### Brief
A full, exact copy of the records below is the required answer.

Stored items:
——

-- ==== Sys2Proof/Tests/Slice0.lean ====
section
/-! SUPPORT. Tests: the ill-formed terms that WellFormed refuses, the figures and sequences the spec works out,
and for each statement with hypotheses a named witness that meets them (the hypotheses of each clause, at the
boundary of a range where the clause has one). -/

namespace Sys2Proof.Tests

open Sys2Proof.Machine

-- One theorem at a time: many kernel checks at once would ask for more threads than memory allows.
set_option Elab.async false

/-! ### Helpers -/

/-- A half as WRITE ENTRY would write it on card 4, in a state. -/
def half (st : EntryState) (role : Role) (n : Nat) (far : CardSlot) (cls : BitVec 3) : Entry :=
  let e := { Entry.cleared with
    state := st, role := role, circuit := BitVec.ofNat 16 (0x100 + n), farSlot := far
    channel := BitVec.ofNat 6 n, txSlot := BitVec.ofNat 8 (16 + n), rxSlot := BitVec.ofNat 8 (64 + n)
    cls := cls, ordinal := BitVec.ofNat 13 n, key := keyOf cls (BitVec.ofNat 13 n) }
  { e with fingerprint := fingerprintOf 4 e }

/-- Card 4 in ACTIVE mode, its table holding these entries from index 0 on. -/
def card (entries : List Entry) : State :=
  { State.reset with
    cardSlot := 4
    table := Vector.ofFn fun i : Fin 64 => entries.getD i.val Entry.cleared
    port := { State.reset.port with mode := .active } }

/-- The next state, or the state itself where there is none. -/
def after (c : Instr) (s : State) : State :=
  match exec c s with
  | .next t => t
  | _ => s

/-- The state with these bytes in the parameter buffer. -/
def loaded (ps : List Byte) (s : State) : State := { s with port := { s.port with params := ps } }

/-- The result bytes that a port command with these parameter bytes leaves. -/
def results (c : Instr) (ps : List Byte) (s : State) : List Byte := (after c (loaded ps s)).port.results

/-- The state in another power state, its main oscillator running or not. -/
def powered (p : Power) (osc : Bool) (s : State) : State :=
  { s with supply := { s.supply with power := p, mainOsc := osc } }

/-- The state with the frame in the transmit buffer in its receipt field. -/
def inReceipt (s : State) : State :=
  s.onLine fun l => { l with buffer := l.buffer.map fun f => { f with phase := .receipt }, drive := .released }

/-- The state with a frame of this card in the transmit buffer, SENDING. -/
def offering (dest : Destination) (body : FrameBody) (i : Option Index) (s : State) : State :=
  { s with line := { s.line with buffer := some ⟨⟨s.cardSlot, dest, body⟩, i, .sending⟩, drive := .frame } }

/-- A highway frame in which these highway slots are driven by other stations, each sample filled with $11 before
slot 0. -/
def heardIn (others : List (Byte × Byte)) : HighwayFrame :=
  { fills := Vector.replicate 64 ⟨0, 0x11⟩
    others := Vector.ofFn fun n : Fin 256 => (others.find? fun x => x.1.toNat == n.val).map (·.2) }

/-- The state with a frame in progress, so many of its highway slots ended. -/
def inFrame (frame : HighwayFrame) (slot : Nat) (s : State) : State :=
  { s with switch := { s.switch with timing := some ⟨frame, slot⟩ } }

/-- Card 4 in CONTEND at tick 100 with an entry in every state, the highway PRESENT with two syncs missing, and
every checker busy. -/
def busy : State :=
  let s := card
    [ { half .live .origin 0 9 1 with txSeq := 1 },
      half .pending .origin 1 9 1,
      { half .pending .far 2 9 2 with deadline := some 600 },
      { half .bidding .origin 3 9 0 with attempt := 1 },
      { half .deferred .origin 4 11 0 with misses := 3, attempt := 3, deadline := some 700 },
      { half .checking .far 5 9 3 with attempt := 1 },
      half .joining .origin 6 9 3,
      half .parked .far 7 11 4,
      { half .failed .far 8 11 4 with failure := some ⟨.absent, none⟩ },
      half .parked .origin 9 11 5,
      half .parked .far 10 11 5,
      half .live .far 11 9 6 ]
  { s with
    now := 100
    supply := { s.supply with m := 640 }
    relink := { s.relink with
      campaign := .contend, settleTimer := .runsOutAt 200, answerTimer := some 110, front := some 5
      openBid := some ⟨0x103, 4, 9, 100⟩ }
    switch := { s.switch with
      highway := .present, runCount := 16, missing := 2, checkQueue := [10]
      timing := some ⟨heardIn [], 250⟩
      checkers :=
        #v[some ⟨5, 3, true⟩, some ⟨6, 0, false⟩, some ⟨7, 0, true⟩, some ⟨9, 1, true⟩] }
    units := [⟨0, 255, [0xAA], false⟩, ⟨7, 255, [1, 2], false⟩, ⟨0, 0, [0xBB], false⟩]
    port := { s.port with latch := { s.port.latch with lost := false } } }

/-- `busy` with nothing BIDDING, no bid open and no check: entry 1 is its BID candidate. -/
def calm : State :=
  { busy with
    table := busy.table.set 3 Entry.cleared
    relink := { busy.relink with openBid := none, answerTimer := none } }

/-- Card 4 in STEADY with a far and an origin half PARKED, its highway LOST after fifteen good syncs. -/
def dark : State :=
  let s := card [half .parked .far 0 9 1, half .parked .origin 1 9 1]
  { s with switch := { s.switch with runCount := 15 } }

/-- Card 4 in GATHER until tick 300, M at 700: entries 0 and 1 outlast their class limit of 640, card 9 is HEARD. -/
def gathering : State :=
  let s := card
    [half .pending .origin 0 9 1, half .pending .far 1 9 1, half .pending .origin 2 9 0, half .pending .origin 3 11 0,
      half .pending .far 4 11 0, half .live .origin 5 9 0]
  { s with
    now := 100
    supply := { s.supply with m := 700 }
    relink := { s.relink with
      campaign := .gather, gatherTimer := some 300, roster := s.relink.roster.set 9 ⟨true, some (.warm, 640)⟩ }
    port := { s.port with settings := { s.settings with limits := s.settings.limits.set 1 640 } } }

/-- A BID of card 9 for a circuit of `busy` or `dark`. -/
def bid (n : Nat) (e : Entry) (attempt : Nat) (figure : BitVec 24) : Bid :=
  ⟨e.key, BitVec.ofNat 16 (0x100 + n), attempt, e.fingerprint, figure⟩

/-! ### WellFormed refuses -/

theorem test_wf_framing : Instr.wf (.framingFault .sixEqual 3) = false
    ∧ Instr.wf (.framingFault (.bodyLength 43) 0) = false ∧ Instr.wf (.framingFault (.bodyLength 44) 11) = false
    ∧ Instr.wf (.framingFault .earlyDominant 1) = false ∧ Instr.wf (.framingFault (.bodyLength 44) 10) = true := by
  decide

——

### Result
-- ==== Sys2Proof/Tests/Slice0.lean ====
section
/-! SUPPORT. Tests: the ill-formed terms that WellFormed refuses, the figures and sequences the spec works out,
and for each statement with hypotheses a named witness that meets them (the hypotheses of each clause, at the
boundary of a range where the clause has one). -/

namespace Sys2Proof.Tests

open Sys2Proof.Machine

-- One theorem at a time: many kernel checks at once would ask for more threads than memory allows.
set_option Elab.async false

/-! ### Helpers -/

/-- A half as WRITE ENTRY would write it on card 4, in a state. -/
def half (st : EntryState) (role : Role) (n : Nat) (far : CardSlot) (cls : BitVec 3) : Entry :=
  let e := { Entry.cleared with
    state := st, role := role, circuit := BitVec.ofNat 16 (0x100 + n), farSlot := far
    channel := BitVec.ofNat 6 n, txSlot := BitVec.ofNat 8 (16 + n), rxSlot := BitVec.ofNat 8 (64 + n)
    cls := cls, ordinal := BitVec.ofNat 13 n, key := keyOf cls (BitVec.ofNat 13 n) }
  { e with fingerprint := fingerprintOf 4 e }

/-- Card 4 in ACTIVE mode, its table holding these entries from index 0 on. -/
def card (entries : List Entry) : State :=
  { State.reset with
    cardSlot := 4
    table := Vector.ofFn fun i : Fin 64 => entries.getD i.val Entry.cleared
    port := { State.reset.port with mode := .active } }

/-- The next state, or the state itself where there is none. -/
def after (c : Instr) (s : State) : State :=
  match exec c s with
  | .next t => t
  | _ => s

/-- The state with these bytes in the parameter buffer. -/
def loaded (ps : List Byte) (s : State) : State := { s with port := { s.port with params := ps } }

/-- The result bytes that a port command with these parameter bytes leaves. -/
def results (c : Instr) (ps : List Byte) (s : State) : List Byte := (after c (loaded ps s)).port.results

/-- The state in another power state, its main oscillator running or not. -/
def powered (p : Power) (osc : Bool) (s : State) : State :=
  { s with supply := { s.supply with power := p, mainOsc := osc } }

/-- The state with the frame in the transmit buffer in its receipt field. -/
def inReceipt (s : State) : State :=
  s.onLine fun l => { l with buffer := l.buffer.map fun f => { f with phase := .receipt }, drive := .released }

/-- The state with a frame of this card in the transmit buffer, SENDING. -/
def offering (dest : Destination) (body : FrameBody) (i : Option Index) (s : State) : State :=
  { s with line := { s.line with buffer := some ⟨⟨s.cardSlot, dest, body⟩, i, .sending⟩, drive := .frame } }

/-- A highway frame in which these highway slots are driven by other stations, each sample filled with $11 before
slot 0. -/
def heardIn (others : List (Byte × Byte)) : HighwayFrame :=
  { fills := Vector.replicate 64 ⟨0, 0x11⟩
    others := Vector.ofFn fun n : Fin 256 => (others.find? fun x => x.1.toNat == n.val).map (·.2) }

/-- The state with a frame in progress, so many of its highway slots ended. -/
def inFrame (frame : HighwayFrame) (slot : Nat) (s : State) : State :=
  { s with switch := { s.switch with timing := some ⟨frame, slot⟩ } }

/-- Card 4 in CONTEND at tick 100 with an entry in every state, the highway PRESENT with two syncs missing, and
every checker busy. -/
def busy : State :=
  let s := card
    [ { half .live .origin 0 9 1 with txSeq := 1 },
      half .pending .origin 1 9 1,
      { half .pending .far 2 9 2 with deadline := some 600 },
      { half .bidding .origin 3 9 0 with attempt := 1 },
      { half .deferred .origin 4 11 0 with misses := 3, attempt := 3, deadline := some 700 },
      { half .checking .far 5 9 3 with attempt := 1 },
      half .joining .origin 6 9 3,
      half .parked .far 7 11 4,
      { half .failed .far 8 11 4 with failure := some ⟨.absent, none⟩ },
      half .parked .origin 9 11 5,
      half .parked .far 10 11 5,
      half .live .far 11 9 6 ]
  { s with
    now := 100
    supply := { s.supply with m := 640 }
    relink := { s.relink with
      campaign := .contend, settleTimer := .runsOutAt 200, answerTimer := some 110, front := some 5
      openBid := some ⟨0x103, 4, 9, 100⟩ }
    switch := { s.switch with
      highway := .present, runCount := 16, missing := 2, checkQueue := [10]
      timing := some ⟨heardIn [], 250⟩
      checkers :=
        #v[some ⟨5, 3, true⟩, some ⟨6, 0, false⟩, some ⟨7, 0, true⟩, some ⟨9, 1, true⟩] }
    units := [⟨0, 255, [0xAA], false⟩, ⟨7, 255, [1, 2], false⟩, ⟨0, 0, [0xBB], false⟩]
    port := { s.port with latch := { s.port.latch with lost := false } } }

/-- `busy` with nothing BIDDING, no bid open and no check: entry 1 is its BID candidate. -/
def calm : State :=
  { busy with
    table := busy.table.set 3 Entry.cleared
    relink := { busy.relink with openBid := none, answerTimer := none } }

/-- Card 4 in STEADY with a far and an origin half PARKED, its highway LOST after fifteen good syncs. -/
def dark : State :=
  let s := card [half .parked .far 0 9 1, half .parked .origin 1 9 1]
  { s with switch := { s.switch with runCount := 15 } }

/-- Card 4 in GATHER until tick 300, M at 700: entries 0 and 1 outlast their class limit of 640, card 9 is HEARD. -/
def gathering : State :=
  let s := card
    [half .pending .origin 0 9 1, half .pending .far 1 9 1, half .pending .origin 2 9 0, half .pending .origin 3 11 0,
      half .pending .far 4 11 0, half .live .origin 5 9 0]
  { s with
    now := 100
    supply := { s.supply with m := 700 }
    relink := { s.relink with
      campaign := .gather, gatherTimer := some 300, roster := s.relink.roster.set 9 ⟨true, some (.warm, 640)⟩ }
    port := { s.port with settings := { s.settings with limits := s.settings.limits.set 1 640 } } }

/-- A BID of card 9 for a circuit of `busy` or `dark`. -/
def bid (n : Nat) (e : Entry) (attempt : Nat) (figure : BitVec 24) : Bid :=
  ⟨e.key, BitVec.ofNat 16 (0x100 + n), attempt, e.fingerprint, figure⟩

/-! ### WellFormed refuses -/

theorem test_wf_framing : Instr.wf (.framingFault .sixEqual 3) = false
    ∧ Instr.wf (.framingFault (.bodyLength 43) 0) = false ∧ Instr.wf (.framingFault (.bodyLength 44) 11) = false
    ∧ Instr.wf (.framingFault .earlyDominant 1) = false ∧ Instr.wf (.framingFault (.bodyLength 44) 10) = true := by
  decide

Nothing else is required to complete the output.